-- ==== Sys2Proof/Certificates/Slice0/Obligations.lean ====
section
/-! DEFINITION. The statements about this model. Those named ...Complete say that their commands answer a next state and which,
under conditions on the state and the operands alone; the next state is written with the model's named operations, so that it says
as well what is left unchanged. -/

open Sys2Proof Sys2Proof.Machine

/-- One step takes the command at the front of the queue and has exactly its effect, with the queue's rest; on an empty queue
it is one millisecond of operating time, which is the model's choice (notes/assumptions/10.md), and no table word spells a
command. -/
def Obligations.StepRunsTheFrontCommand : Prop :=
  (∀ (s : State) (c : Instr) (r : List Instr), s.pending = c :: r → step s = exec c { s with pending := r }) ∧
  (∀ (s : State), s.pending = [] → step s = .next s.tick) ∧
  (∀ (s : State) (nbits w : Nat), decodeTableWord nbits w = none ∧ s.withFetchWord nbits w = s)

/-- The machine right after reset, as the manual gives it (R10, R20, R26, R27, R38): a reset in force with RSTOUT_N low, every
domain but AON off, no queue, command, duplicate record, job, cached key, nonce or waiting interrupt, the owner's
partition 0 with its fixed attributes, the device unpaired and the time in FREE_RUN, and each register at its table's
reset value. -/
def Obligations.ResetState : Prop :=
  (State.reset.pending = [] ∧ State.reset.queues = [] ∧ State.reset.cmds = [] ∧ State.reset.dups = [] ∧
    State.reset.bn.jobs = [] ∧ State.reset.kc.ways = [] ∧ State.reset.qr.nonces = [] ∧ State.reset.evr.buffer = []) ∧
  (State.reset.sys.pdctl = 0 ∧ State.reset.sys.pdstat = 0 ∧ State.reset.sys.step = 0 ∧ State.reset.sys.inReset = true ∧
    State.reset.sys.rstoutLow = true ∧ State.reset.sys.wdtTimeout = [1000, 1000, 1000, 1000]) ∧
  State.reset.parts.map (fun p => (p.id, p.selfWeight, p.minRate, p.ceilRate, p.cacheMin, p.cacheMax)) =
    [(0, 1, 240000000, 0, 262144, 262144)] ∧
  State.reset.parts.map (fun p => (p.inflightMax, p.queueQuota, p.objQuota)) = [(512, 16384, 65536)] ∧
  (State.reset.host.ready = false ∧ State.reset.host.cause = 0 ∧ State.reset.host.enable = 0 ∧ State.reset.host.vec = 0 ∧
    State.reset.host.violCnt = 0 ∧ State.reset.host.violValid = false) ∧
  (State.reset.sched.quantum = 0x40 ∧ (∀ n < 16, (State.reset.treadle n).rstatus = 0xF001) ∧
    State.reset.kc.period = 1000 ∧ State.reset.bn.starve = 10 ∧ State.reset.rng.warnBias = 0x400 ∧
    State.reset.rng.warnLag = 0x400) ∧
  (State.reset.lk.pstate = 0 ∧ State.reset.lk.role = 0 ∧ State.reset.lk.beatUs = 50 ∧ State.reset.lk.policy = true ∧
    State.reset.lk.lossAction = false ∧ State.reset.lk.soloMs = 1000) ∧
  (State.reset.pt.state = 0 ∧ State.reset.pt.addend = 0x42AAAAAB ∧ State.reset.pt.sec = 0 ∧ State.reset.pt.acc = 0 ∧
    State.reset.pt.limitH = 24 ∧ State.reset.pt.outlierUs = 100) ∧
  (∀ i < 12, (State.reset.unit i).active = 0 ∧ (State.reset.unit i).lock = false ∧ (State.reset.unit i).valid = false) ∧
  (State.reset.tmp.latch = 0 ∧ State.reset.tmp.live = 0 ∧ State.reset.tmp.secret = none ∧ State.reset.sag.warning = false ∧
    State.reset.bist.period = 100 ∧ State.reset.bist.enable = true ∧ State.reset.bist.isolate = 20 ∧
    State.reset.bist.skips = 0 ∧ State.reset.iom.cmp1 = 0 ∧ State.reset.iom.refusals = 0)

/-- The machine right after reset meets the invariant: the RAM of the internal map is in its canonical form. -/
def Obligations.ResetHasTheInvariant : Prop :=
   State.reset.Inv

/-- Every step, of any command in any state, keeps the RAM of the internal map in its canonical form (R13): addresses strictly
rising and no entry that reads as memory that nothing has written, so that equal memories are equal data. -/
def Obligations.StepKeepsTheInvariant : Prop :=
  ∀ (s t : State), s.Inv → step s = .next t → t.Inv

/-- Every command answers a next state, in any state, and takes, adds or reorders none of the commands that wait behind it. -/
def Obligations.ExecLeavesTheQueue : Prop :=
  ∀ (i : Instr) (s : State), ∃ t, exec i s = .next t ∧ t.pending = s.pending

/-- A queue of any commands, whatever they are and in whatever state the device is, runs to its end: each step answers a next
state and takes one command, after as many steps as commands none waits, and the invariant still holds. -/
def Obligations.EveryQueueDrains : Prop :=
  ∀ (s : State), ∃ t, State.runs s.pending.length s = some t ∧ t.pending = [] ∧ (s.Inv → t.Inv)

/-- MOVE and CMP steps (R96, Table 04.6): COPY, XOR, AND and FILL write their byte strings at the destination, LOADV, GETV,
PUTV and ADDV work on a variable, SETF sets the flag word; EQ_CT and MAG compare byte strings, TESTV, CMPV and RANGEV a
variable. Each returns the flags Z, C and G of its table row, counts one step, and changes nothing else. -/
def Obligations.MoveAndCompareStepsComplete : Prop :=
  (∀ (s : State) (n k : Nat) (c : Cmd) (a : StepArgs), StepReady s n k c a →
    (∀ l, stepLen c a = some l → rangeFault false [(a.aOff.toNat, l)] (a.dOff.toNat, l) = none →
      exec (.moveCopy n k a) s = .next (s.stepTo n k (c.wr a.dOff.toNat (c.rd a.aOff.toNat l)) a
        (uflags (allZero (c.rd a.aOff.toNat l)) false false))) ∧
    (∀ l, stepLen c a = some l → rangeFault false [(a.aOff.toNat, l), (a.bOff.toNat, l)] (a.dOff.toNat, l) = none →
      exec (.moveXor n k a) s = .next (s.stepTo n k
        (c.wr a.dOff.toNat (List.zipWith (fun x y => x ^^^ y) (c.rd a.aOff.toNat l) (c.rd a.bOff.toNat l))) a
        (uflags (allZero (List.zipWith (fun x y => x ^^^ y) (c.rd a.aOff.toNat l) (c.rd a.bOff.toNat l))) false false)) ∧
      exec (.moveAnd n k a) s = .next (s.stepTo n k
        (c.wr a.dOff.toNat (List.zipWith (fun x y => x &&& y) (c.rd a.aOff.toNat l) (c.rd a.bOff.toNat l))) a
        (uflags (allZero (List.zipWith (fun x y => x &&& y) (c.rd a.aOff.toNat l) (c.rd a.bOff.toNat l))) false false))) ∧
    (∀ l, stepLen c a = some l → rangeFault false [] (a.dOff.toNat, l) = none →
      exec (.moveFill n k a) s = .next (s.stepTo n k (c.wr a.dOff.toNat (List.replicate l (byte (a.imm.toNat % 256)))) a 0)) ∧
    exec (.moveLoadv n k a) s = .next (s.stepTo n k (c.setV (a.param.toNat % 8) a.imm.toNat) a
      (uflags (a.imm == 0) false false)) ∧
    (∀ l, stepLen c a = some l → 1 ≤ l → l ≤ 4 → srcOk a.aOff.toNat l = true →
      exec (.moveGetv n k a) s = .next (s.stepTo n k (c.setV (a.param.toNat % 8) (leNat (c.rd a.aOff.toNat l))) a
        (uflags (leNat (c.rd a.aOff.toNat l) == 0) false false))) ∧
    (∀ l, stepLen c a = some l → 1 ≤ l → l ≤ 4 → dstOk a.dOff.toNat l = true →
      exec (.movePutv n k a) s = .next (s.stepTo n k (c.wr a.dOff.toNat (toLe l (c.v (a.param.toNat % 8)))) a 0)) ∧
    exec (.moveAddv n k a) s = .next (s.stepTo n k
      (c.setV (a.param.toNat % 8) ((c.v (a.param.toNat % 8) + a.imm.toNat) % 2 ^ 32)) a
      (uflags ((c.v (a.param.toNat % 8) + a.imm.toNat) % 2 ^ 32 == 0)
        (decide (c.v (a.param.toNat % 8) + a.imm.toNat ≥ 2 ^ 32)) false)) ∧
    exec (.moveSetf n k a) s = .next (s.stepTo n k
      (c.setF (((((c.f >>> 4) &&& ~~~((a.imm.extractLsb' 16 12).setWidth 16)) ||| ((a.imm.extractLsb' 0 12).setWidth 16))
        <<< 4) ||| (c.f &&& 0xF#16))) a 0)) ∧
  (∀ (s : State) (n k : Nat) (c : Cmd) (a : StepArgs), StepReady s n k c a →
    (∀ l, stepLen c a = some l → rangeFault false [(a.aOff.toNat, l), (a.bOff.toNat, l)] (0x100, 0) = none →
      exec (.cmpEqCt n k a) s = .next (s.stepTo n k c a (uflags (c.rd a.aOff.toNat l != c.rd a.bOff.toNat l) false false)) ∧
      exec (.cmpMag n k a) s = .next (s.stepTo n k c a
        (uflags (beNat (c.rd a.aOff.toNat l) == beNat (c.rd a.bOff.toNat l))
          (decide (beNat (c.rd a.aOff.toNat l) < beNat (c.rd a.bOff.toNat l)))
          (decide (beNat (c.rd a.aOff.toNat l) > beNat (c.rd a.bOff.toNat l)))))) ∧
    exec (.cmpTestv n k a) s = .next (s.stepTo n k c a
      (uflags (BitVec.ofNat 32 (c.v (a.param.toNat % 8)) &&& a.imm != 0) false false)) ∧
    exec (.cmpCmpv n k a) s = .next (s.stepTo n k c a (uflags (c.v (a.param.toNat % 8) == a.imm.toNat)
      (decide (c.v (a.param.toNat % 8) < a.imm.toNat)) (decide (c.v (a.param.toNat % 8) > a.imm.toNat)))) ∧
    exec (.cmpRangev n k a) s = .next (s.stepTo n k c a
      (uflags (decide (c.v (a.param.toNat % 8) < a.imm.toNat % 65536 ∨ c.v (a.param.toNat % 8) > a.imm.toNat / 65536))
        false false)))

/-- SYM steps of the block modes (R98, R99, R101, Table 04.8): with a key of the demanded usage in the register, ranges in
place and aligned, whole blocks and a core to grant, each writes its output to D and goes on with U = 0. -/
def Obligations.CipherStepsComplete : Prop :=
  ∀ (s : State) (n k : Nat) (c : Cmd) (a : StepArgs) (l : Nat) (r : KReg), StepReady s n k c a → stepLen c a = some l →
    CoreReady s c →
    (KeyReady s c a.kreg.toNat 1 symAlgs r → rangeFault true [(a.aOff.toNat, l)] (a.dOff.toNat, l) = none →
      l % blockLen r.key.alg = 0 →
      exec (.symEcbEnc n k a) s = .next (s.stepTo n k (c.wr a.dOff.toNat (ecbEnc r.key.alg r.key.mat (c.rd a.aOff.toNat l))) a 0)) ∧
    (KeyReady s c a.kreg.toNat 2 symAlgs r → rangeFault true [(a.aOff.toNat, l)] (a.dOff.toNat, l) = none →
      l % blockLen r.key.alg = 0 →
      exec (.symEcbDec n k a) s = .next (s.stepTo n k (c.wr a.dOff.toNat (ecbDec r.key.alg r.key.mat (c.rd a.aOff.toNat l))) a 0)) ∧
    (KeyReady s c a.kreg.toNat 9 symAlgs r → rangeFault true [(a.aOff.toNat, l)] (a.dOff.toNat, l) = none →
      l % blockLen r.key.alg = 0 →
      exec (.symCodeEcb n k a) s = .next (s.stepTo n k (c.wr a.dOff.toNat (ecbEnc r.key.alg r.key.mat (c.rd a.aOff.toNat l))) a 0)) ∧
    (KeyReady s c a.kreg.toNat 1 symAlgs r →
      rangeFault true [(a.aOff.toNat, l), (a.bOff.toNat, blockLen r.key.alg)] (a.dOff.toNat, l) = none →
      l % blockLen r.key.alg = 0 →
      exec (.symCbcEnc n k a) s = .next (s.stepTo n k (c.wr a.dOff.toNat
        (cbcEnc r.key.alg r.key.mat (c.rd a.bOff.toNat (blockLen r.key.alg)) (c.rd a.aOff.toNat l))) a 0)) ∧
    (KeyReady s c a.kreg.toNat 2 symAlgs r →
      rangeFault true [(a.aOff.toNat, l), (a.bOff.toNat, blockLen r.key.alg)] (a.dOff.toNat, l) = none →
      l % blockLen r.key.alg = 0 →
      exec (.symCbcDec n k a) s = .next (s.stepTo n k (c.wr a.dOff.toNat
        (cbcDec r.key.alg r.key.mat (c.rd a.bOff.toNat (blockLen r.key.alg)) (c.rd a.aOff.toNat l))) a 0)) ∧
    (∀ u, u = 1 ∨ u = 2 → KeyReady s c a.kreg.toNat u symAlgs r →
      rangeFault true [(a.aOff.toNat, l), (a.bOff.toNat, blockLen r.key.alg)] (a.dOff.toNat, l) = none →
      exec (.symCtr n k a) s = .next (s.stepTo n k (c.wr a.dOff.toNat
        (ctrCrypt r.key.alg r.key.mat (c.rd a.bOff.toNat (blockLen r.key.alg)) (c.rd a.aOff.toNat l))) a 0)) ∧
    (KeyReady s c a.kreg.toNat 9 symAlgs r → bits a.param.toNat 1 0 = 0 →
      rangeFault true [(a.aOff.toNat, l), (a.bOff.toNat, blockLen r.key.alg)] (a.dOff.toNat, l) = none →
      l % blockLen r.key.alg = 0 →
      exec (.symCodeCbc n k a) s = .next (s.stepTo n k (c.wr a.dOff.toNat
        (cbcEnc r.key.alg r.key.mat (c.rd a.bOff.toNat (blockLen r.key.alg)) (c.rd a.aOff.toNat l))) a 0)) ∧
    (KeyReady s c a.kreg.toNat 9 [4] r → bits a.param.toNat 1 0 = 1 →
      rangeFault true [(a.aOff.toNat, l)] (a.dOff.toNat, 8) = none → l % blockLen 4 = 0 →
      exec (.symCodeCbc n k a) s = .next (s.stepTo n k (c.wr a.dOff.toNat (macAlg3 r.key.mat (c.rd a.aOff.toNat l))) a 0))

/-- SYM steps that authenticate or digest (R99, R101, R197, Table 04.8): a MAC or digest is written to D, a verification gives
U0 where the MAC differs. -/
def Obligations.MacAndHashStepsComplete : Prop :=
  ∀ (s : State) (n k : Nat) (c : Cmd) (a : StepArgs) (l : Nat) (r : KReg), StepReady s n k c a → stepLen c a = some l →
    CoreReady s c →
    (KeyReady s c a.kreg.toNat 5 symAlgs r → bits a.param.toNat 1 0 = 0 → 4 ≤ bits a.imm.toNat 4 0 →
      bits a.imm.toNat 4 0 ≤ blockLen r.key.alg →
      rangeFault true [(a.aOff.toNat, l)] (a.dOff.toNat, bits a.imm.toNat 4 0) = none →
      exec (.symMacGen n k a) s = .next (s.stepTo n k (c.wr a.dOff.toNat
        (sl (macCmac r.key.alg r.key.mat (c.rd a.aOff.toNat l)) 0 (bits a.imm.toNat 4 0))) a 0)) ∧
    (KeyReady s c a.kreg.toNat 5 [4] r → bits a.param.toNat 1 0 = 1 → 4 ≤ bits a.imm.toNat 4 0 →
      bits a.imm.toNat 4 0 ≤ 8 → l % blockLen 4 = 0 →
      rangeFault true [(a.aOff.toNat, l)] (a.dOff.toNat, bits a.imm.toNat 4 0) = none →
      exec (.symMacGen n k a) s = .next (s.stepTo n k (c.wr a.dOff.toNat
        (sl (macAlg3 r.key.mat (c.rd a.aOff.toNat l)) 0 (bits a.imm.toNat 4 0))) a 0)) ∧
    (KeyReady s c a.kreg.toNat 5 [1, 2, 3, 4] r → bits a.param.toNat 1 0 = 2 → bits a.param.toNat 3 2 ≠ 3 →
      emvLenOk (bits a.param.toNat 3 2) l = true →
      rangeFault true [(a.aOff.toNat, l), (a.bOff.toNat, 16)] (a.dOff.toNat, if bits a.param.toNat 3 2 = 2 then 4 else 8) = none →
      exec (.symMacGen n k a) s = .next (s.stepTo n k (c.wr a.dOff.toNat
        (emvFunction r.key (bits a.param.toNat 3 2) (bit a.param.toNat 4) (c.rd a.bOff.toNat 16) (c.rd a.aOff.toNat l))) a 0)) ∧
    (KeyReady s c a.kreg.toNat 6 symAlgs r → bits a.param.toNat 1 0 = 0 → 4 ≤ bits a.imm.toNat 4 0 →
      bits a.imm.toNat 4 0 ≤ blockLen r.key.alg →
      rangeFault true [(a.aOff.toNat, l), (a.bOff.toNat, bits a.imm.toNat 4 0)] (a.dOff.toNat, 0) = none →
      exec (.symMacVerify n k a) s = .next (s.stepTo n k c a (uflags
        (sl (macCmac r.key.alg r.key.mat (c.rd a.aOff.toNat l)) 0 (bits a.imm.toNat 4 0) !=
          c.rd a.bOff.toNat (bits a.imm.toNat 4 0)) false false))) ∧
    (KeyReady s c a.kreg.toNat 6 [4] r → bits a.param.toNat 1 0 = 1 → 4 ≤ bits a.imm.toNat 4 0 →
      bits a.imm.toNat 4 0 ≤ 8 → l % blockLen 4 = 0 →
      rangeFault true [(a.aOff.toNat, l), (a.bOff.toNat, bits a.imm.toNat 4 0)] (a.dOff.toNat, 0) = none →
      exec (.symMacVerify n k a) s = .next (s.stepTo n k c a (uflags
        (sl (macAlg3 r.key.mat (c.rd a.aOff.toNat l)) 0 (bits a.imm.toNat 4 0) !=
          c.rd a.bOff.toNat (bits a.imm.toNat 4 0)) false false))) ∧
    (KeyReady s c a.kreg.toNat 5 [6] r → rangeFault true [(a.aOff.toNat, l)] (a.dOff.toNat, 64) = none →
      exec (.symHmac n k a) s = .next (s.stepTo n k (c.wr a.dOff.toNat (macHmac r.key.mat (c.rd a.aOff.toNat l))) a 0)) ∧
    (KeyReady s c a.kreg.toNat 6 [6] r → 16 ≤ bits a.imm.toNat 6 0 → bits a.imm.toNat 6 0 ≤ 64 →
      rangeFault true [(a.aOff.toNat, l), (a.bOff.toNat, bits a.imm.toNat 6 0)] (0x100, 0) = none →
      exec (.symHmacVerify n k a) s = .next (s.stepTo n k c a (uflags
        (sl (macHmac r.key.mat (c.rd a.aOff.toNat l)) 0 (bits a.imm.toNat 6 0) !=
          c.rd a.bOff.toNat (bits a.imm.toNat 6 0)) false false))) ∧
    (rangeFault true [(a.aOff.toNat, l)] (a.dOff.toNat, 32) = none →
      exec (.symSha256 n k a) s = .next (s.stepTo n k (c.wr a.dOff.toNat (sl (Config.sha256 (c.rd a.aOff.toNat l)) 0 32)) a 0)) ∧
    (bit a.param.toNat 0 = false → rangeFault true [(a.aOff.toNat, l)] (a.dOff.toNat, 64) = none →
      exec (.symSha512 n k a) s = .next (s.stepTo n k (c.wr a.dOff.toNat (sl (Config.sha512 (c.rd a.aOff.toNat l)) 0 64)) a 0)) ∧
    (bit a.param.toNat 0 = true → rangeFault true [(a.aOff.toNat, l)] (a.dOff.toNat, 48) = none →
      exec (.symSha512 n k a) s = .next (s.stepTo n k (c.wr a.dOff.toNat (sl (Config.sha384 (c.rd a.aOff.toNat l)) 0 48)) a 0))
▬▬▬
**Exercise requirements:** Start with the line above that contains "exec (.symCtr n" and end with the line that contains "(KeyReady s c a.kreg.toNat 9 [4]". Write out those lines exactly, and only those.

**Exercise output:**
      exec (.symCtr n k a) s = .next (s.stepTo n k (c.wr a.dOff.toNat
        (ctrCrypt r.key.alg r.key.mat (c.rd a.bOff.toNat (blockLen r.key.alg)) (c.rd a.aOff.toNat l))) a 0)) ∧
    (KeyReady s c a.kreg.toNat 9 symAlgs r → bits a.param.toNat 1 0 = 0 →
      rangeFault true [(a.aOff.toNat, l), (a.bOff.toNat, blockLen r.key.alg)] (a.dOff.toNat, l) = none →
      l % blockLen r.key.alg = 0 →
      exec (.symCodeCbc n k a) s = .next (s.stepTo n k (c.wr a.dOff.toNat
        (cbcEnc r.key.alg r.key.mat (c.rd a.bOff.toNat (blockLen r.key.alg)) (c.rd a.aOff.toNat l))) a 0)) ∧
    (KeyReady s c a.kreg.toNat 9 [4] r → bits a.param.toNat 1 0 = 1 →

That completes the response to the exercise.